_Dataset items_
----------------------------------------
/-- Records of the routers' tables hold every link cycle of a flit's way from router r, where it takes a link in schedule
ck c, to its destination's port (R59, R298, R330); `fuel` bounds the links. -/
def pathHeld (table : Nat → List SlotRec) (fuel : Nat) (f : Flit) (r c : Nat) : Bool :=
  match fuel with
  | 0 => false
  | n + 1 =>
    let out := f.outAt r
    f.lanes.all (fun l => (table r).any (fun k => k.holdsLink out l c)) &&
      ((r == f.dst && out == f.port) || pathHeld table n f (neighbour r out).1 (c + 1))

/-- The tables in force hold the way (R59, R293). -/
def State.pathReserved (s : State) (fuel : Nat) (f : Flit) (r c : Nat) : Bool := pathHeld s.routerSlots fuel f r c

/-- Link cycles that asynchronous traffic has used in this ck. -/
def State.linksUsed (s : State) (r out : Nat) (l : MeshLane) : Nat :=
  (s.mesh.used.filter (fun u => u.1 == r && u.2.1 == out && u.2.2 == l)).length

/-- An asynchronous flit may take output `out` of router r in this ck (R61). -/
def State.linkOpen (s : State) (r out : Nat) (l : MeshLane) : Bool :=
  decide (s.linksReserved r out l + s.linksUsed r out l < linkCount r out)

/-- The slice at an edge router, and which of its two routers this is. -/
def sliceAt (r : Nat) : Nat × Nat := ((if colOf r = 0 then 0 else 4) + rowOfTile r / 2, rowOfTile r % 2)

/-- The direction of an output seen from a slice: 0 along the row, 1 along the column, 2 into the tile (R330). -/
def sliceLink (out : Nat) : Nat := if out = 2 || out = 4 then 0 else if out = 1 || out = 3 then 1 else 2

/-- The part of a band with a slot in this ck. -/
def State.slotPart (s : State) (b : Band) : Option Nat :=
  b.slots.findSome? (fun pass => pass.findIdx? (fun c => c == s.sched))

/-- A band's planned sends take a lane of its Ladle's edge link in this ck (R293): landing writes both lanes, write-out
reads the request lane, commits the data lane. -/
def State.bandSends (s : State) (b : Band) (l : MeshLane) : Bool :=
  ((s.slotPart b).isSome && (b.kind == 0 || l == .request)) ||
    (l == .data && b.commits.any (fun c => c.ck == s.sched))

/-- The planned sends of the blocks at an edge of router r take its edge link in this ck: the Ladles' bands, and the
releases of frame watches that the SYNC block is to inject (R278, R293). -/
def State.edgeDue (s : State) (r inp : Nat) (l : MeshLane) : Bool :=
  (List.finRange 16).any (fun k => ladleRouter k.val == r && ladlePort k.val == inp &&
      s.ladle.ladles[k].runs.any (fun b => s.bandSends b.band l)) ||
    (l == .request && inp == 5 && s.sync.watches.any (fun p => match p.2 with
      | some w => w.frame && syncRouter w.obj == r && decide (w.p ≤ s.sched + w.hops) &&
          (match w.held with | some c => decide (c + 1 ≤ s.sched) | none => false)
      | none => false))

/-- Injection cycles by which a waiting flit would enter router r that are reserved in this ck (R60, R61): a send of the
tile, the injections of a slice's edge router, or the planned sends of the block at the edge. A slice's injection
towards the flit's own output takes both of its links from it. -/
def State.injectReserved (s : State) (r : Nat) (f : Flit) (l : MeshLane) : Nat :=
  if !s.frameActs then 0
  else if f.inp = 0 then
    b2n ((s.tile (tid r)).slots.any (fun k => k.kind == 3 && k.arg % 2 == laneNo l && k.at s.sched))
  else if f.inp = 5 && (colOf r == 0 || colOf r == 7) then
    if l == .request then 0
    else
      let (n, e) := sliceAt r
      let links := (((s.sliceSlots n).filter (fun k => k.kind == 0x12 && k.arg % 2 == e && k.at s.sched)).map
        (fun k => k.arg / 2 % 4)).eraseDups
      if links.contains (sliceLink (f.outAt r)) then 2 else links.length
  else b2n (s.mesh.sent.contains (r, f.inp, l) || s.edgeDue r f.inp l)

/-- The Ladle whose copy engine sends a flit; 0 for any other (R293). -/
def Flit.ladleNo (f : Flit) : Nat :=
  match f.body with
  | .narrow _ q => (match q.who with | .copyRead l _ => l | .copyWrite l _ => l | _ => 0)
  | .sync o => if o.src = .ladle then o.unit else 0
  | _ => 0

/-- Two flits have one source and one destination (R63). -/
def Flit.samePair (f g : Flit) : Bool :=
  g.src == f.src && g.inp == f.inp && g.dst == f.dst && g.port == f.port && g.ladleNo == f.ladleNo

/-- A flit or word of the same source and destination waits outside since earlier than f, which does not pass it
(R63, R433, notes/assumptions/39.md). -/
def State.behind (s : State) (c : Nat) (f : Flit) : Bool :=
  s.mesh.flits.any (fun g =>
    !g.frame && f.samePair g &&
      (match g.pos with | .source d => decide (d < c) || (d == c && decide (g.age < f.age)) | _ => false))

/-- A flit or word waiting outside router r may enter it in this ck: its position is of its class, and its injection
link is neither reserved nor taken (R57, R61). Injection links are counted beside the outputs, from number 8. -/
def State.mayEnter (s : State) (r : Nat) (f : Flit) : Bool :=
  match f.pos with
  | .source c =>
    !f.frame && f.src = r && decide (c ≤ s.ck) && (f.cls == .any || f.cls == posClass s.round) &&
      !s.behind c f &&
      [MeshLane.data, MeshLane.request].all (fun l =>
        !f.uses l || decide (s.injectReserved r f l + s.linksUsed r (8 + f.inp) l < linkCount r f.inp))
  | _ => false

/-- Places of an input buffer taken at the start of this ck, or since: 4 in all (R61). A place freed in this ck counts as
taken to its end. -/
def State.buffered (s : State) (r inp : Nat) (l : MeshLane) : Nat :=
  (s.mesh.flits.filter (fun f => f.pos == .buffer r inp && f.uses l)).length +
    (s.mesh.freed.filter (fun u => u.1 == r && u.2.1 == inp && u.2.2 == l)).length

/-- The input buffers of router r that a flit needs have a place. -/
def State.placeFor (s : State) (r inp : Nat) (f : Flit) : Bool :=
  [MeshLane.data, MeshLane.request].all (fun l => !f.uses l || decide (s.buffered r inp l < 4))

/-- Cycles of output `out` (or of an injection link) marked as used by a flit. -/
def State.markUsed (s : State) (r out : Nat) (f : Flit) : State :=
  { s with mesh := { s.mesh with used := f.lanes.map (fun l => (r, out, l)) ++ s.mesh.used } }

/-- A flit replaced by its age. -/
def State.putFlit (s : State) (f : Flit) : State :=
  { s with mesh := { s.mesh with flits := s.mesh.flits.map (fun g => if g.age = f.age then f else g) } }

/-- Input by which a flit stands before router r: its buffer's, or the one by which it enters. -/
def Flit.inputAt (f : Flit) (r : Nat) : Option Nat :=
  match f.pos with
  | .buffer r' i => if r' = r then some i else none
  | .source _ => if f.src = r then some f.inp else none
  | .delivered _ => none

/-- Flit f goes before flit g at a router: the older first, then the lower input (R61), then the lower Ladle (R293), then
the order of injection (R63). -/
def Flit.before (r : Nat) (f g : Flit) : Bool :=
  let i := (f.inputAt r).getD 0
  let j := (g.inputAt r).getD 0
  let later := i == j && (decide (f.ladleNo < g.ladleNo) || (f.ladleNo == g.ladleNo && decide (f.age < g.age)))
  decide (f.born < g.born) || (f.born == g.born && (decide (i < j) || later))

/-- Flit f waits outside a router ahead of flit g: since an earlier ck, then of a lower Ladle (R293), then in the order in
which they were sent. -/
def Flit.aheadOf (f g : Flit) : Bool :=
  match f.pos, g.pos with
  | .source c, .source d =>
    decide (c < d) || (c == d && (decide (f.ladleNo < g.ladleNo) || (f.ladleNo == g.ladleNo && decide (f.age ≤ g.age))))
  | _, _ => decide (f.age ≤ g.age)

/-- A flit or word that may leave router r in this ck through output `out` (R61): it waits in a buffer there since an
earlier ck, or enters from the tile in this one. -/
def State.mayLeave (s : State) (r out : Nat) (f : Flit) : Bool :=
  !f.frame && f.outAt r == out &&
    (match f.pos with
      | .buffer r' _ => r' == r && decide (f.moved < s.ck)
      | .source _ => f.inp = 0 && s.mayEnter r f
      | .delivered _ => false)

/-- The flit that goes first among those of a list. -/
def firstOf (r : Nat) : List Flit → Option Flit
  | [] => none
  | f :: l =>
    match firstOf r l with
    | some g => if f.before r g then some f else some g
    | none => some f

/-- A flit that leaves router r by output `out`: it crosses one link, or is delivered at its destination: into the tile
in this ck, across an edge link in the next (R53, R64). Request words count in MESH_ASYNC_FLITS, and in MESH_ASYNC_HOLD,
as flits do (DESIGN CHOICE, notes/assumptions/77.md: R62 says flit). -/
def State.crossLink (s : State) (r out : Nat) (f : Flit) : State :=
  let s := s.markUsed r out f
  let s := match f.pos with
    | .buffer _ i => { s with mesh := { s.mesh with freed := f.lanes.map (fun l => (r, i, l)) ++ s.mesh.freed } }
    | _ => s.markUsed r (8 + f.inp) f
  let s := s.incReg (rTile r oMeshFlits)
  if r = f.dst && out = f.port then
    s.putFlit { f with pos := .delivered (if out = 0 then s.ck else s.ck + 1), moved := s.ck }
  else
    let (r', i) := neighbour r out
    s.putFlit { f with pos := .buffer r' i, moved := s.ck }

/-- The way on from router r is open to a flit: every lane it uses, and a place at the next router. -/
def State.wayOpen (s : State) (r out : Nat) (f : Flit) : Bool :=
  f.lanes.all (fun l => s.linkOpen r out l) &&
    ((r = f.dst && out = f.port) || s.placeFor (neighbour r out).1 (neighbour r out).2 f)

/-- The flits waiting outside router r for output `out` that enter its buffers in this ck, one after another (R61). -/
def State.enterAll (s : State) (r out : Nat) (l : MeshLane) : State :=
  let ws := s.mesh.flits.filter (fun f => f.uses l && f.outAt r == out &&
    (match f.pos with | .source _ => f.src = r | _ => false))
  (ws.foldr (insertBy Flit.aheadOf) []).foldl (fun s f =>
    if s.mayEnter r f && s.placeFor r f.inp f then
      (s.markUsed r (8 + f.inp) f).putFlit { f with pos := .buffer r f.inp, moved := s.ck, born := s.ck }
    else s) s

/-- MESH_ASYNC_FORWARD: one cycle of an output of router r, in one lane, given to the asynchronous flit that goes first;
the flits that wait outside for that output enter the buffers (R61–R63). -/
def State.meshForward (s : State) (r out : Nat) (l : MeshLane) : State :=
  if !s.pdOn 7 then s
  else
    let now (f : Flit) : Flit := match f.pos with | .source _ => { f with born := s.ck } | _ => f
    let here := (s.mesh.flits.filter (fun f => s.mayLeave r out f)).map now
    let s := match firstOf r (here.filter (fun f => f.uses l)) with
      | none => s
      | some f =>
        -- a flit with its request word goes only where it is first on both lanes
        let first := f.lanes.all (fun k => (firstOf r (here.filter (fun g => g.uses k))).map (fun (g : Flit) => g.age) == some f.age)
        -- an older word of the same source and destination is never overtaken (R63)
        let passed := here.any (fun g => f.samePair g && g.age ≠ f.age && g.before r f)
        if first && !passed && s.wayOpen r out f then s.crossLink r out f else s
    s.enterAll r out l

/-- MESH_ASYNC_HOLD of a router at the end of a ck: a flit has waited in its buffers (R62). -/
def State.countHold (s : State) (r : Nat) : State :=
  if s.mesh.flits.any (fun f =>
      (match f.pos with | .buffer r' _ => r' == r | _ => false) && decide (f.moved < s.ck)) then
    s.incReg (rTile r oMeshHold)
  else s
----------------------------------------
_WHAT YOU SHOULD DO_
A word-for-word copy of the entries, from the first line through the line containing "ck (R61). -/", is the whole answer.

_OUTPUT OF THE EXERCISE_
/-- Records of the routers' tables hold every link cycle of a flit's way from router r, where it takes a link in schedule
ck c, to its destination's port (R59, R298, R330); `fuel` bounds the links. -/
def pathHeld (table : Nat → List SlotRec) (fuel : Nat) (f : Flit) (r c : Nat) : Bool :=
  match fuel with
  | 0 => false
  | n + 1 =>
    let out := f.outAt r
    f.lanes.all (fun l => (table r).any (fun k => k.holdsLink out l c)) &&
      ((r == f.dst && out == f.port) || pathHeld table n f (neighbour r out).1 (c + 1))

/-- The tables in force hold the way (R59, R293). -/
def State.pathReserved (s : State) (fuel : Nat) (f : Flit) (r c : Nat) : Bool := pathHeld s.routerSlots fuel f r c

/-- Link cycles that asynchronous traffic has used in this ck. -/
def State.linksUsed (s : State) (r out : Nat) (l : MeshLane) : Nat :=
  (s.mesh.used.filter (fun u => u.1 == r && u.2.1 == out && u.2.2 == l)).length

/-- An asynchronous flit may take output `out` of router r in this ck (R61). -/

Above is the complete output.